Saved entries
:::::

/-- The pattern of a first FENCED bench or wedged island begins; it runs on at a later one. -/
def State.startUnitFault (s : State) : State :=
  if s.running = true ∧ s.unitFault = false then { s with power := s.power.startPattern } else s

/-- FAULT_N_PATTERN: the level changes at the next edge of the pattern (R51). -/
def State.faultNPattern (s : State) : State :=
  match s.faultPattern with
  | none => s
  | some _ => { s with power := { s.power with faultLow := !s.power.faultLow, faultEdge := s.power.faultEdge + 1 } }

/-! ### Temperature -/

/-- Everything that HELD_THERMAL stops (R71): audio ports and their clocks, the ring links, excitation, the PLL. The benches
stop because the part no longer runs. What the pins then drive stands in Pins.lean. -/
def State.heldThermal (s : State) : State :=
  let u := s.stopAudio.removeExcitation
  { u with
    power := { u.power.startPattern with state := .heldThermal }
    clock := { u.clock with locked := false, holdover := false, stepped := .none }
    ring := { u.ring with
      locked := false, laneUp := false, laneDown := false, severedUp := false, severedDown := false, sent := none } }

/-- The reading taken into the temperature record. -/
def Power.takeReading (p : Power) (celsius : Int) : Power :=
  { p with
    previous := p.reading, reading := celsius, ms := p.ms + 1
    hotRun := if 130 ≤ celsius then p.hotRun + 1 else 0
    thermalArmed := p.thermalArmed || decide (celsius ≤ 115) }

/-- A reading of a THERMAL_HOLD entry: the plain byte, or below zero the two's complement one; the byte of a reading that fits neither
is open (Table WBR-5, log 17). -/
def holdByte (c : Int) : Byte := if -128 ≤ c ∧ c ≤ 255 then BitVec.ofInt 8 c else Config.hotByte c

/-- The THERMAL_HOLD payload: two readings in °C (Table WBR-5). -/
def holdPayload (a b : Int) : List Byte := [holdByte a, holdByte b]

/-- THERMAL raised at 120 °C or above, once until 115 °C or below (R70). -/
def State.raiseThermal (s : State) (celsius : Int) : State :=
  if 120 ≤ celsius ∧ s.power.thermalArmed = true then
    let u := { s with power := { s.power with thermalArmed := false, thermalRaises := s.power.thermalRaises + 1 } }
    (u.raiseAll 29).logPart 0x07 (celsiusByte celsius :: beBytes 4 u.power.thermalRaises.toNat)
  else s

/-- The states from which two readings of 130 °C lead to HELD_THERMAL: those after TRUST but for the held ones, which R33 and the exits
of Table PWR-2 leave only on a full reset; where R71 and the table differ, the table binds (R48, the edges of spec/00_scope.md;
DEDUCED, log 46). -/
def PartState.heats (p : PartState) : Bool :=
  match p with
  | .clock => true
  | .awaitImage => true
  | .operating => true
  | _ => false

/-- THERMAL_READING (R70, R71). -/
def State.thermalReading (s : State) (celsius : Int) : State :=
  if s.power.state = .por ∨ s.power.state = .strap then s
  else
    let u := ({ s with power := s.power.takeReading celsius }).raiseThermal celsius
    if 2 ≤ u.power.hotRun ∧ u.power.state.heats = true then
      (u.logPart 0x08 (holdPayload u.power.previous u.power.reading)).heldThermal
    else u

/-! ### The opening of the log -/

/-- The NV memory with every slot in WRITING erased, and whether there was one (R413). R413 says nothing of a slot left VALID whose
counter-block update was cut: it stays VALID, so it counts as present and unexported, and overwriting it as an eviction, though its
sequence is used again (DESIGN CHOICE, log 73). -/
def Nv.eraseWriting (n : Nv) : Bool × Nv :=
  (n.slots.any (fun p => decide (p.2.status = .writing)),
    { n with slots := n.slots.filter (fun p => decide (p.2.status ≠ .writing)) })

/-- The bytes that a head slot returns and the cause of Table WBR-5 where its check fails, 0 for none (R413, R414). A region
without entries has no head to check. -/
def Nv.checkHead (n : Nv) (r : Region) (read : HeadRead) : Nat × List Byte :=
  match (n.region r).head with
  | none => (0, [])
  | some i =>
    let l := n.slot i
    if l.status ≠ .valid then (3, zeroBytes 64)
    else
      match read with
      | .uncorrectable bytes => (2, bytes.toList)
      | .altered bytes => (if sha256 bytes.toList = (n.region r).hash then 0 else 1, bytes.toList)
      | .stored => (if sha256 l.bytes = (n.region r).hash then 0 else 1, l.bytes)

/-- The bytes that the next entry links to, where the check failed (R414). -/
def breakBytes (c : Nat × List Byte) : Option (List Byte) := if c.1 = 0 then none else some c.2

/-- A CHAIN_BREAK payload (Table WBR-5) from the counter block at open. -/
def chainBreak (n : Nv) (r : Region) (cause : Nat) : List Byte :=
  [match r with | .prot => 0#8 | .gen => 1#8, BitVec.ofNat 8 cause] ++ beBytes 2 (((n.region r).head).getD 0) ++
    beBytes 4 (n.region r).newest.seq.toNat ++ (n.region r).hash.take 16

/-- The counter block in force, and the pairs and slots that the first entries take (R413). -/
def State.openLog (s : State) (n : Nv) (p g : Nat × List Byte) : State :=
  let n := n.update { n.block with powerCycle := satInc32 n.powerCycle }
  { s with wb := { Weighbridge.closed n with
    opened := true, planned := n.next, protNext := n.nextSlot .prot, genNext := n.nextSlot .gen
    breakProt := breakBytes p, breakGen := breakBytes g } }

/-- Entries written directly where a condition holds. -/
def State.logIf (s : State) (c : Bool) (kind : Byte) (payload : List Byte) : State :=
  if c then s.logDirect kind payload else s

/-- Which items of two snapshot records differ: CODE_A to CODE_H bits 0 to 7, DEVEL 8, PROV_N 9 (Table STR-11). -/
def changedMap (old new : List Byte) : Nat :=
  let code := fun (l : List Byte) (i : Nat) =>
    let b := (l.getD (i / 2) 0).toNat
    if i % 2 = 0 then b / 16 else b % 16
  let flag := fun (l : List Byte) (i : Nat) => (l.getD 4 0).getLsbD i
  (List.range 8).foldl (fun m i => if code old i = code new i then m else m + 2 ^ i) 0 +
    (if flag old 7 = flag new 7 then 0 else 256) + (if flag old 6 = flag new 6 then 0 else 512)

/-- The STRAP_CHANGE payload (Table STR-11). -/
def strapChange (r : StrapReference) (new : List Byte) : List Byte :=
  padTo 0 5 r.bytes ++ new.take 5 ++ beBytes 4 r.powerCycle.toNat ++ beBytes 2 (changedMap r.bytes new) ++
    beBytes 4 r.seq.toNat

/-- The reference replaced by a record that shows no fault (R39). `seq` is the sequence of its STRAP_SNAPSHOT entry. -/
def State.takeReference (s : State) (seq : Word) : State :=
  if s.straps.faults.isEmpty then
    { s with wb := { s.wb with nv := s.wb.nv.update { s.wb.nv.block with
      reference := some { bytes := s.straps.snapshot.take 5, powerCycle := s.wb.nv.powerCycle, seq := seq } } } }
  else s

/-- The WEDGE payload written from the wedge note (Table FLT-5). -/
def WedgeNote.payload (n : WedgeNote) : List Byte :=
  [0x09, BitVec.ofNat 8 (128 + n.watchdog)] ++ beBytes 8 n.frame ++ beBytes 4 n.powerCycle.toNat ++
    [BitVec.ofNat 8 ((if n.otherWedged then 1 else 0) + (if n.benchFenced then 2 else 0))]

/-- The wedge note committed and cleared (R436). -/
def State.commitNote (s : State) : State :=
  match s.faults.note with
  | none => s
  | some n =>
    let u := s.logDirect 0x10 n.payload
    { u with faults := { u.faults with note := none } }

/-- The reset cause of R58. -/
def Power.cause (p : Power) : Nat := (if p.causeSupply then 1 else 0) + (if p.causePin then 2 else 0)

/-- The RESET payload (Table WBR-5); `at_` is the counter block at open. -/
def State.resetPayload (s : State) (at_ : Nv) (broken discarded : Bool) : List Byte :=
  [BitVec.ofNat 8 s.power.cause, BitVec.ofNat 8 ((if broken then 2 else 0) + (if discarded then 1 else 0))] ++
    beBytes 4 (satInc32 at_.powerCycle).toNat ++ [0xb0, 0] ++ beBytes 4 at_.next.seq.toNat ++ beBytes 4 at_.lost.toNat

/-- The entries of the power-up after RESET and STRAP_SNAPSHOT, in the order of R413, R415 and R436. -/
def State.powerUpRest (s : State) (at_ : Nv) (p g : Nat × List Byte) : State :=
  let seq := s.wb.nv.prot.newest.seq
  let a := match at_.reference with
    | none => s
    | some r => s.logIf (decide (changedMap r.bytes s.straps.snapshot ≠ 0)) 0x03 (strapChange r s.straps.snapshot)
  let b := (a.takeReference seq).logIf (decide (p.1 ≠ 0)) 0x05 (chainBreak at_ .prot p.1)
  let c := b.logIf (decide (g.1 ≠ 0)) 0x05 (chainBreak at_ .gen g.1)
  let d := c.logIf c.straps.devel 0x04 (beBytes 4 c.wb.nv.powerCycle.toNat)
  let e := d.logIf (!d.straps.provN && d.otp.locked) 0x1a (beBytes 4 d.wb.nv.powerCycle.toNat)
  e.commitNote

/-- The log opened and the power-up entries committed (R37 to R40, R413 to R415). -/
def State.powerUpLog (s : State) (w : TrustWork) : State :=
  let n := s.wb.nv.choose.eraseWriting
  let p := n.2.checkHead .prot w.protectedHead
  let g := n.2.checkHead .gen w.generalHead
  let u := (s.openLog n.2 p g).logDirect 0x01 (s.resetPayload n.2 (decide (p.1 ≠ 0) || decide (g.1 ≠ 0)) n.1)
  (u.logDirect 0x02 s.straps.snapshot).powerUpRest n.2 p g

/-- The plan word in force from CLOCK until an image gives its own: full, or economy as the CODE_B default names it
(Tables STR-4 and CLK-2). -/
def defaultPlan (economy : Bool) : Word := if economy then 0x1800 else 0

/-- CODE_B [0], the default plan (Table STR-4). -/
def State.strapEconomy (s : State) : Bool := (s.code 1).getLsbD 0

/-- The VCO frequency of the family in kHz. -/
def State.vcoKhz (s : State) : Nat := if s.family441 then 2709504 else 2949120

/-- The distance in kHz of a band's centre from a frequency. -/
def bandDistance (khz b : Nat) : Nat := (max khz (100 * Config.bandCentre b)) - (min khz (100 * Config.bandCentre b))

/-- The OTP default starting band: the nearest centre, the lower index of two equally near (R76). -/
def defaultBand (khz : Nat) : Nat :=
  (List.range 64).foldl (fun m b => if bandDistance khz b < bandDistance khz m then b else m) 0

/-- The active starting band and window (R76, R78). -/
def State.bandEntry (s : State) : BandEntry :=
  s.clock.override.getD { band := BitVec.ofNat 6 (defaultBand s.vcoKhz), lo := 250, hi := 550 }

/-- The exit of TRUST: HELD_THERMAL at 125 °C, with its entry, HELD_STRAP on a strap fault, else CLOCK (R50, R71). The entry names
the latest 1 ms reading and the one at the end of TRUST. In CLOCK the VCO starts in the starting band at 400 mV (R74). -/
def State.exitTrust (s : State) (temp : Int) : State :=
  if 125 ≤ temp then (s.logPart 0x08 (holdPayload (if s.power.ms = 0 then temp else s.power.reading) temp)).heldThermal
  else if s.straps.faults.isEmpty = false then { s with power := { s.power.startPattern with state := .heldStrap } }
  else
    { s with
      power := { s.power.release with state := .clock }
      clock := { s.clock with
        begun := true, plan := defaultPlan s.strapEconomy, vt := 400, band := s.bandEntry.band, seqBand := s.bandEntry.band } }

/-- TRUST_END (R49, R50): a failure leaves HELD_TRUST and writes nothing; else the log is opened and the part goes on. -/
def State.trustEnd (s : State) (w : TrustWork) : State :=
  if s.power.state = .trust then
    if (w.otpOk && w.shaOk && w.ecdsaOk && w.nvAnswers) = false then
      { s with power := { s.power with state := .heldTrust, faultLow := true } }
    else (s.wb.early.foldl (fun s e => s.logPart e.1 e.2) (s.powerUpLog w)).exitTrust w.temp
  else s

/-! ### The commands -/

/-- POR_EXIT (R42). -/
def execPorExit (mv : Vector Nat 8) (resetN : Option Nat) (heldUs tapUs : Nat) (trstN : Vector (Option Nat) 4) (s : State) : Out :=
  .next (s.porExit mv resetN heldUs tapUs trstN)

/-- SUPPLY_RESET (R43). -/
def execSupplyReset (supply : Fin 8) (mv ns : Nat) (cut : CommitCut) (s : State) : Out :=
  .next (s.supplyReset supply.val mv ns cut)

/-- SUPPLY_WARNING (R44). -/
def execSupplyWarning (supply : Fin 8) (mv ns : Nat) (s : State) : Out := .next (s.supplyWarning supply.val mv ns)

/-- RESET_N_LOW (R54). -/
def execResetNLow (pin : PinInput) (ns : Nat) (cut : CommitCut) (s : State) : Out := .next (s.resetNLow pin ns cut)

/-- TRUST_END (R50). -/
def execTrustEnd (w : TrustWork) (s : State) : Out := .next (s.trustEnd w)

/-- THERMAL_READING (R70). -/
def execThermalReading (celsius : Int) (s : State) : Out := .next (s.thermalReading celsius)

/-- VEXC_OVERVOLTAGE (R46). -/
def execVexcOvervoltage (mv : Nat) (s : State) : Out := .next (s.vexcOvervoltage mv)

/-- VEXC_RECONNECT (R46). -/
def execVexcReconnect (mv ms : Nat) (s : State) : Out := .next (s.vexcReconnect mv ms)

/-- FAULT_N_PATTERN (R51). -/
def execFaultNPattern (s : State) : Out := .next s.faultNPattern

end Sys2Proof.Machine
end

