/-- RING_LOSS (R381). -/
def State.ringLoss (s : State) (cause : Nat) : State :=
  if s.ringLive = true ∧ s.ring.locked = true ∧ s.lossHolds cause = true then s.dropLock cause else s

/-- PHASE_STEP: after two laps off phase one frame is lengthened by less than a frame, `cycles` of VCO/8; master ports gap, and each
sense channel in RUN misses one delivery (R380). -/
def State.phaseStep (s : State) (cycles : Nat) : State :=
  if s.ringLive = true ∧ 2 ≤ s.ring.strayLaps ∧ cycles < 7680 then
    let skip := BitVec.ofNat 16 (s.chanMap (fun c => decide (c.state = .run)))
    let u := s.modRing (fun r => { r with strayLaps := 0, strobeError := 0, skipDelivery := skip })
    ({ u with clock := { u.clock with added := u.clock.added + cycles } }).gapAudio
  else s

/-! ### Lanes -/

/-- What an end of a link holds of it: its receive lane good, and the other end's signal that it is down. -/
def Ring.modLink (r : Ring) (l : RingLink) (good severed : Bool → Bool) : Ring :=
  match l with
  | .up => { r with laneUp := good r.laneUp, severedUp := severed r.severedUp }
  | .down => { r with laneDown := good r.laneDown, severedDown := severed r.severedDown }

/-- LANE_DOWN: the receive lane down after 8 silent characters or 16 errors; the link marked down where the other end signals K28.7
(R372, R394). -/
def State.laneDown (s : State) (l : HeardLink) (silentChars errors : Nat) : State :=
  if s.isStandalone = false ∧ s.power.state ≠ .por then
    s.modRing (fun r =>
      r.modLink l.link (fun g => g && !(decide (8 ≤ silentChars) || decide (16 ≤ errors))) (fun v => v || l.otherDown))
  else s

/-- LANE_UP: the receive lane up after 2 laps or 1,024 characters of idle without errors; the link's mark is lifted where they have no
K28.7 any more (R372; DEDUCED, log 67). -/
def State.laneUp (s : State) (l : HeardLink) (laps idleChars : Nat) : State :=
  if s.isStandalone = false ∧ s.power.state ≠ .por ∧ (2 ≤ laps ∨ 1024 ≤ idleChars) then
    s.modRing (fun r => r.modLink l.link (fun _ => true) (fun v => v && l.otherDown))
  else s

/-! ### Roll call -/

/-- Whether the master waits for a roll call: before its first, after an attempt that ended, and in a ring loss (R383). -/
def State.awaitsRoll (s : State) : Bool :=
  decide (s.ring.roll = .idle) || (decide (s.ring.roll = .run) && !s.ring.locked && s.ring.retry)

/-- ROLLCALL_START: on a valid idle, or 500 ms after lock without one where fold is enabled; every 1,000 ms after a ring loss or
an attempt that ended (R383). R383 does not say whether the retry also needs a valid idle or fold enabled; as for a first start the
model asks for one of them (DESIGN CHOICE, log 68). -/
def State.rollcallStart (s : State) (idleSeen : Bool) (ms : Nat) : State :=
  let due := if s.ring.retry then decide (1000 ≤ ms) && (idleSeen || s.foldEnabled)
    else idleSeen || (s.foldEnabled && decide (500 ≤ ms))
  if s.ringLive = true ∧ s.isMaster = true ∧ s.awaitsRoll = true ∧ due = true then
    s.modRing (fun r => { r with
      roll := .collect, startedFolded := !idleSeen, collected := none, validLaps := 0, turning := none, cutOff := [] })
  else s

/-- COLLECTION_LAP: the checks of R384 on the returned table; two consecutive equal tables end the collection (R383). -/
def State.collectionLap (s : State) (table : List Word) (rotationNs : Nat) (foreign : Bool) : State :=
  if s.ringLive = true ∧ s.isMaster = true ∧ s.ring.roll = .collect then
    let s := s.modRing (fun r => { r with rotation := rotationNs })
    let other := (table.drop 1).find? (fun (w : Word) => w.getLsbD 30)
    if foreign = true ∨ other.isSome = true ∨ s.ring.conflict = true then
      s.rollConflict table.length ((other.map entryId).getD 0xff) rotationNs
    else if s.rotationLimit < rotationNs then
      (s.modRing (fun r => { r with roll := .idle, retry := true })).ringLog 0 0x13
        (rollcallPayload 4 table.length 0xff rotationNs)
    else if s.ring.collected = some table then s.modRing (fun r => { r with roll := .assign })
    else s.modRing (fun r => { r with collected := some table })
  else s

:::::

--- EXERCISE AIM ---
Repeat exactly the lines of the data from the first one through the line with "thermalArmed := p.thermalArmed", both of them included.

--- EXERCISE SOLUTION ---
/-- The pattern of a first FENCED bench or wedged island begins; it runs on at a later one. -/
def State.startUnitFault (s : State) : State :=
  if s.running = true ∧ s.unitFault = false then { s with power := s.power.startPattern } else s

/-- FAULT_N_PATTERN: the level changes at the next edge of the pattern (R51). -/
def State.faultNPattern (s : State) : State :=
  match s.faultPattern with
  | none => s
  | some _ => { s with power := { s.power with faultLow := !s.power.faultLow, faultEdge := s.power.faultEdge + 1 } }

/-! ### Temperature -/

/-- Everything that HELD_THERMAL stops (R71): audio ports and their clocks, the ring links, excitation, the PLL. The benches
stop because the part no longer runs. What the pins then drive stands in Pins.lean. -/
def State.heldThermal (s : State) : State :=
  let u := s.stopAudio.removeExcitation
  { u with
    power := { u.power.startPattern with state := .heldThermal }
    clock := { u.clock with locked := false, holdover := false, stepped := .none }
    ring := { u.ring with
      locked := false, laneUp := false, laneDown := false, severedUp := false, severedDown := false, sent := none } }

/-- The reading taken into the temperature record. -/
def Power.takeReading (p : Power) (celsius : Int) : Power :=
  { p with
    previous := p.reading, reading := celsius, ms := p.ms + 1
    hotRun := if 130 ≤ celsius then p.hotRun + 1 else 0
    thermalArmed := p.thermalArmed || decide (celsius ≤ 115) }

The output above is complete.